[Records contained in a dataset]
:::

-- ==== Sys2Proof/Tests/Slice0.lean ====
section
/-! SUPPORT. Tests of the model. Expected values come from the examples in the rules of spec/ and the vectors of
95_test_vectors.md; each test names its source. The second half shows, for every statement with hypotheses, concrete
values that meet them. -/

namespace Sys2Proof.Tests

open Sys2Proof Sys2Proof.Machine

set_option Elab.async false

/-! ### Helpers -/

/-- What a field of the next state holds. -/
def fieldOf {α : Type} (f : State → α) : Host.Outcome State Fault Refusal → Option α
  | .next t => some (f t)
  | .fault _ => none
  | .refused _ => none

/-- The reply of a next state. -/
def replyOf (o : Host.Outcome State Fault Refusal) : Option HostReply := fieldOf State.reply o

/-- The response (STATUS, VALUE). -/
def answer (status : Nat) (value : Nat) : Option HostReply :=
  some (.response (BitVec.ofNat 4 status) (BitVec.ofNat 64 value))

/-- The bits of a string of 0 and 1, its blanks left out. -/
def bits (q : String) : Bits := (q.toList.filter (· ≠ ' ')).map (· = '1')

/-- The input "ab". -/
def inputAb : Bits := bits "01100001 01100010"

/-- The state after reset, in a phase and with an input. -/
def at_ (p : Phase) (q : Bits) : State := { State.reset with phase := p, input := q }

/-- The state after `ab` was counted (rule R101, its example). -/
def counted : State :=
  { at_ .counted inputAb with
    freq := ((State.reset.freq.write 97 1).write 98 1).write 256 1, len := 2, ipos := 16 }

/-- The arena with the entries given. -/
def arena (ns : List Node) (root : Index) (s : State) : State :=
  { s with
    node := s.node.writeFrom 0 ns, nodeCount := BitVec.ofNat 10 ns.length, root := root, rootValid := true }

/-- The state after TB_BUILD for `ab` (rule R110, its example). -/
def built : State :=
  arena [⟨true, 97, 0, 0, 1⟩, ⟨true, 98, 0, 0, 1⟩, ⟨true, 256, 0, 0, 1⟩, ⟨false, 0, 0, 1, 2⟩, ⟨false, 0, 2, 3, 3⟩] 4
    { counted with phase := .built }

/-- The state after CT_GEN for `ab` (rule R120, its example). -/
def coded : State :=
  { built with
    phase := .coded
    codeValid := ((built.codeValid.write 97 true).write 98 true).write 256 true
    codeLen := ((built.codeLen.write 97 2).write 98 2).write 256 1
    codeBits := ((built.codeBits.write 97 0b01).write 98 0b11).write 256 0 }

/-- The header of the trie of `ab` (rule R130, its example). -/
def headerAb : Bits := bits "0 1100000000 0 1001100001 1001100010"

/-- Decoding with the trie of `ab` (rule R150, its example). -/
def decoding (q : Bits) : State :=
  arena [⟨false, 0, 1, 2, 0⟩, ⟨true, 256, 0, 0, 0⟩, ⟨false, 0, 3, 4, 0⟩, ⟨true, 97, 0, 0, 0⟩, ⟨true, 98, 0, 0, 0⟩] 0
    (at_ .decoding q)

/-! ### Well-formed terms: the three operands a term can have out of range -/

theorem test_rdFreq_257_ill_formed : (Instr.rdFreq 257).wellFormed = false := by decide

theorem test_rdCodelen_257_ill_formed : (Instr.rdCodelen 257).wellFormed = false := by decide

theorem test_rdCodebit_257_ill_formed : (Instr.rdCodebit 257 0).wellFormed = false := by decide

theorem test_symbol_256_well_formed : (Instr.rdCodebit 256 255).wellFormed = true := by decide

/-! ### Words written out from the fields of rule R71 (RSV, B, A, OP) and the map of rule R76 -/

theorem test_decode_control :
    decode 0b000000_00000000_0000000000_00000000 = .ok .nop ∧
    decode 0b000000_00000000_0000000000_00000001 = .ok .reset := by decide

theorem test_decode_counter :
    decode 0b000000_00000000_0000000000_00010000 = .ok .fcStart ∧
    decode 0b000000_00000000_0000000000_00010001 = .ok .fcStep ∧
    decode 0b000000_00000000_0000000000_00010010 = .ok .fcRun := by decide

theorem test_decode_builder_and_table :
    decode 0b000000_00000000_0000000000_00100000 = .ok .tbBuild ∧
    decode 0b000000_00000000_0000000000_00110000 = .ok .ctGen := by decide

theorem test_decode_writer :
    decode 0b000000_00000000_0000000000_01000000 = .ok .hwMagic ∧
    decode 0b000000_00000000_0000000000_01000001 = .ok .hwHeader := by decide

theorem test_decode_encoder :
    decode 0b000000_00000000_0000000000_01010000 = .ok .encStart ∧
    decode 0b000000_00000000_0000000000_01010001 = .ok .encStep ∧
    decode 0b000000_00000000_0000000000_01010010 = .ok .encRun := by decide

theorem test_decode_reader :
    decode 0b000000_00000000_0000000000_01100000 = .ok .dmStart ∧
    decode 0b000000_00000000_0000000000_01100001 = .ok .hrMagic ∧
    decode 0b000000_00000000_0000000000_01100010 = .ok .hrHeader := by decide

theorem test_decode_decoder :
    decode 0b000000_00000000_0000000000_01110000 = .ok .decStep ∧
    decode 0b000000_00000000_0000000000_01110001 = .ok .decRun := by decide

theorem test_decode_readback :
    decode 0b000000_00000000_0000000000_10000000 = .ok .rdStatus ∧
    decode 0b000000_00000000_0100000000_10000001 = .ok (.rdFreq 256) ∧
    decode 0b000000_00000000_0000000000_10000010 = .ok .rdLen ∧
    decode 0b000000_00000000_0000000000_10000011 = .ok .rdRoot ∧
    decode 0b000000_00000000_0000000000_10000100 = .ok .rdNcount ∧
    decode 0b000000_00000000_0000000100_10000101 = .ok (.rdNode 4) ∧
    decode 0b000000_00000000_0001100001_10000110 = .ok (.rdCodelen 97) ∧
    decode 0b000000_00000001_0001100001_10000111 = .ok (.rdCodebit 97 1) ∧
    decode 0b000000_00000000_0000000000_10001000 = .ok .rdIpos ∧
    decode 0b000000_00000000_0000000000_10001001 = .ok .rdOutlen ∧
    decode 0b000000_00000000_0000000000_10001010 = .ok .rdCursor := by decide

/-- An unassigned opcode, a reserved bit, an operand a column "0" forbids, a symbol that is none (rule R77). -/
theorem test_decode_rejects :
    decode 0b000000_00000000_0000000000_00000010 = .error (.unassignedOpcode 2) ∧
    decode 0b100000_00000000_0000000000_00000000 = .error (.reservedBits 32) ∧
    decode 0b000000_00000001_0000000000_00010000 = .error .operandNotZero ∧
    decode 0b000000_00000001_0000000000_10000001 = .error .operandNotZero ∧
    decode 0b000000_00000000_0000000001_10000000 = .error .operandNotZero ∧
    decode 0b000000_00000000_0100000001_10000110 = .error (.symbolOutOfRange 257) := by decide

/-- The example of rule R79. -/
theorem test_assemble : assembleWords "RD_CODEBIT 97, 1 ; the second bit" = some [0x00046187] := by decide +kernel

/-- The opcodes of rule R76 are all different. -/
theorem test_opcodes_differ :
    ([Instr.nop, .reset, .fcStart, .fcStep, .fcRun, .tbBuild, .ctGen, .hwMagic, .hwHeader, .encStart, .encStep, .encRun,
      .dmStart, .hrMagic, .hrHeader, .decStep, .decRun, .rdStatus, .rdFreq 0, .rdLen, .rdRoot, .rdNcount, .rdNode 0,
      .rdCodelen 0, .rdCodebit 0 0, .rdIpos, .rdOutlen, .rdCursor].map Instr.opcode).Nodup := by decide

/-! ### One command each, with the values of the rule's own example where it has one -/

/-- Rule R170: in ERROR too. -/
theorem test_nop : replyOf (exec .nop { at_ .error [] with errcode := 3 }) = answer 0 0 := by decide +kernel

/-- Rule R171, its example. -/
theorem test_reset : fieldOf (fun t => (t.reply, t.phase, t.errcode, t.input))
    (exec .reset { at_ .error inputAb with errcode := 3, errcmd := 0x70, len := 9 }) =
    some (.response 0 0, .idle, 0, inputAb) := by decide +kernel

/-- Rule R100, its example. -/
theorem test_fcStart : fieldOf (fun t => (t.reply, t.phase, t.ipos, t.len)) (exec .fcStart { at_ .idle inputAb with len := 9 }) =
    some (.response 0 0, .counting, 0, 0) := by decide +kernel

/-- Rule R101, its example: the first byte. -/
theorem test_fcStep_byte : fieldOf (fun t => (t.reply, t.phase, t.freqAt 97, t.freqAt 98, t.len, t.ipos))
    (exec .fcStep (at_ .counting inputAb)) = some (.response 0 97, .counting, 1, 0, 1, 8) := by decide +kernel

/-- Rule R101: the partial byte at the end is not counted. -/
theorem test_fcStep_end : fieldOf (fun t => (t.reply, t.phase, t.freqAt 256, t.len, t.ipos))
    (exec .fcStep (at_ .counting (bits "0110000"))) = some (.response 0 256, .counted, 1, 0, 7) := by decide +kernel

/-- Rule R102 on "ab". -/
theorem test_fcRun : fieldOf (fun t => (t.reply, t.phase, [t.freqAt 97, t.freqAt 98, t.freqAt 256, t.len], t.ipos))
    (exec .fcRun (at_ .counting inputAb)) = some (.response 0 2, .counted, [1, 1, 1, 2], 16) := by decide +kernel

/-- Rule R110, its example. -/
theorem test_tbBuild :
    fieldOf (fun t => (t.reply, t.phase, t.rootValid, [t.root, t.nodeCount], [t.nodeAt 2, t.nodeAt 3, t.nodeAt 4]))
      (exec .tbBuild counted) =
    some (.response 0 4, .built, true, [4, 5], [⟨true, 256, 0, 0, 1⟩, ⟨false, 0, 0, 1, 2⟩, ⟨false, 0, 2, 3, 3⟩]) := by
  decide +kernel

/-- Rule R111: the lighter node goes left, here the sentinel's (95_test_vectors.md section 1.7). -/
theorem test_tbBuild_order : fieldOf (fun t => (t.nodeAt 2).left)
    (exec .tbBuild { at_ .counted [] with freq := (State.reset.freq.write 65 1000).write 256 1, len := 1000 }) =
    some 1 := by decide +kernel

/-- Rule R120, its example. -/
theorem test_ctGen : fieldOf (fun t => (t.reply, t.phase, [t.codeOf 256, t.codeOf 97, t.codeOf 98], t.codeValidAt 65))
    (exec .ctGen built) = some (.response 0 3, .coded, [bits "0", bits "10", bits "11"], false) := by decide +kernel
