-- ==== Sys2Proof/Machine/Flags.lean ====
section
/-! DEFINITION. The status byte (R21, R111, R112), the bits of a byte (R10), and the integer arithmetic of the block
(R11, R159). -/

namespace Sys2Proof.Machine

/-- `sat_inc_N(v)`: `v + 1` below the greatest value, else `v` (R11). -/
def satInc {n : Nat} (v : BitVec n) : BitVec n := if v.toNat < 2 ^ n - 1 then v + 1#n else v

/-- `dec0(v)`: `v - 1` above 0, else 0 (R11). -/
def dec0 {n : Nat} (v : BitVec n) : BitVec n := if v = 0#n then 0#n else v - 1#n

/-- `clamp(v, lo, hi)` (R11). -/
def clamp (v lo hi : Int) : Int := if v < lo then lo else if hi < v then hi else v

/-- `v[i] <- b` on a byte (R10). -/
def setBit (v : Byte) (i : Nat) (b : Bool) : Byte :=
  if b then v ||| BitVec.twoPow 8 i else v &&& ~~~ BitVec.twoPow 8 i

/-- The power mode, "one of a closed enumeration" (R28). -/
inductive Mode where
  | sleep
  | wakeUp
  | powerUp
  | on
  | powerDown
  deriving DecidableEq, Repr

/-- The 3-bit code of a mode (R112). -/
def Mode.code : Mode → BitVec 3
  | .sleep => 0
  | .wakeUp => 1
  | .powerUp => 2
  | .on => 3
  | .powerDown => 4

/-- The mode of a code; none for the reserved codes 5, 6, 7 (R112). -/
def Mode.ofCode (c : BitVec 3) : Option Mode :=
  if c = 0 then some .sleep
  else if c = 1 then some .wakeUp
  else if c = 2 then some .powerUp
  else if c = 3 then some .on
  else if c = 4 then some .powerDown
  else none

/-- The five status flags (R21). -/
inductive Flag where
  | recording
  | usb
  | charging
  | lowBattery
  | alarm
  deriving DecidableEq, Repr

/-- The bit position of a flag in the status byte (R111). -/
def Flag.bit : Flag → Nat
  | .recording => 3
  | .usb => 4
  | .charging => 5
  | .lowBattery => 6
  | .alarm => 7

/-- The flag an environment step names (R262). -/
def flagOfEnv : EnvFlag → Flag
  | .usb => .usb
  | .charging => .charging
  | .lowBattery => .lowBattery
  | .alarm => .alarm

/-- `status[2:0]`. -/
def modeField (status : Byte) : BitVec 3 := status.extractLsb' 0 3

/-- `status[2:0] <- m`; the flags keep their bits. -/
def withModeField (status : Byte) (m : Mode) : Byte := (status &&& 0xF8#8) ||| (m.code.setWidth 8)

/-- `status[f]`. -/
def flagOf (f : Flag) (status : Byte) : Bool := status.getLsbD (Flag.bit f)

/-- The mode a state is in; none for a reserved code. -/
def State.mode (s : State) : Option Mode := Mode.ofCode (modeField s.status)

/-- The debounced level of the power button, `SR.buttons[PWR_BTN]` (R245, R283). -/
def State.powerButton (s : State) : Bool := s.buttons.getLsbD s.params.pwrBtn

/-- The 2-bit code of `bus_state` (R32). -/
def BusState.code : BusState → BitVec 2
  | .idle => 0
  | .sendingState => 1
  | .receivingCommand => 2

/-- The 2-bit code of `ml_phase` (R42). -/
def Phase.code : Phase → BitVec 2
  | .buttons => 0
  | .analog => 1
  | .supervisor => 2
  | .command => 3

/-- `(ml_phase + 1) mod 4` (R240). -/
def Phase.next : Phase → Phase
  | .buttons => .analog
  | .analog => .supervisor
  | .supervisor => .command
  | .command => .buttons

/-- The 2-bit code of `mux_sel` (R40). -/
def Channel.code : Channel → BitVec 2
  | .joyX => 0
  | .joyY => 1
  | .vbatt => 2
  | .temp => 3

/-- `(mux_sel + 1) mod 4` (R297). -/
def Channel.next : Channel → Channel
  | .joyX => .joyY
  | .joyY => .vbatt
  | .vbatt => .temp
  | .temp => .joyX

/-- The code on `bus_resp` (R131). -/
def Response.code : Response → BitVec 2
  | .ack => 0
  | .nack => 1
  | .data _ => 2
  | .complete => 3

end Sys2Proof.Machine
end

:::

Assignment
Scan the lines above for the word "counting" and copy every one where it occurs.

Problem solution
    some (.response 0 0, .counting, 0, 0) := by decide +kernel
    (exec .fcStep (at_ .counting inputAb)) = some (.response 0 97, .counting, 1, 0, 1, 8) := by decide +kernel
    (exec .fcStep (at_ .counting (bits "0110000"))) = some (.response 0 256, .counted, 1, 0, 7) := by decide +kernel
    (exec .fcRun (at_ .counting inputAb)) = some (.response 0 2, .counted, [1, 1, 1, 2], 16) := by decide +kernel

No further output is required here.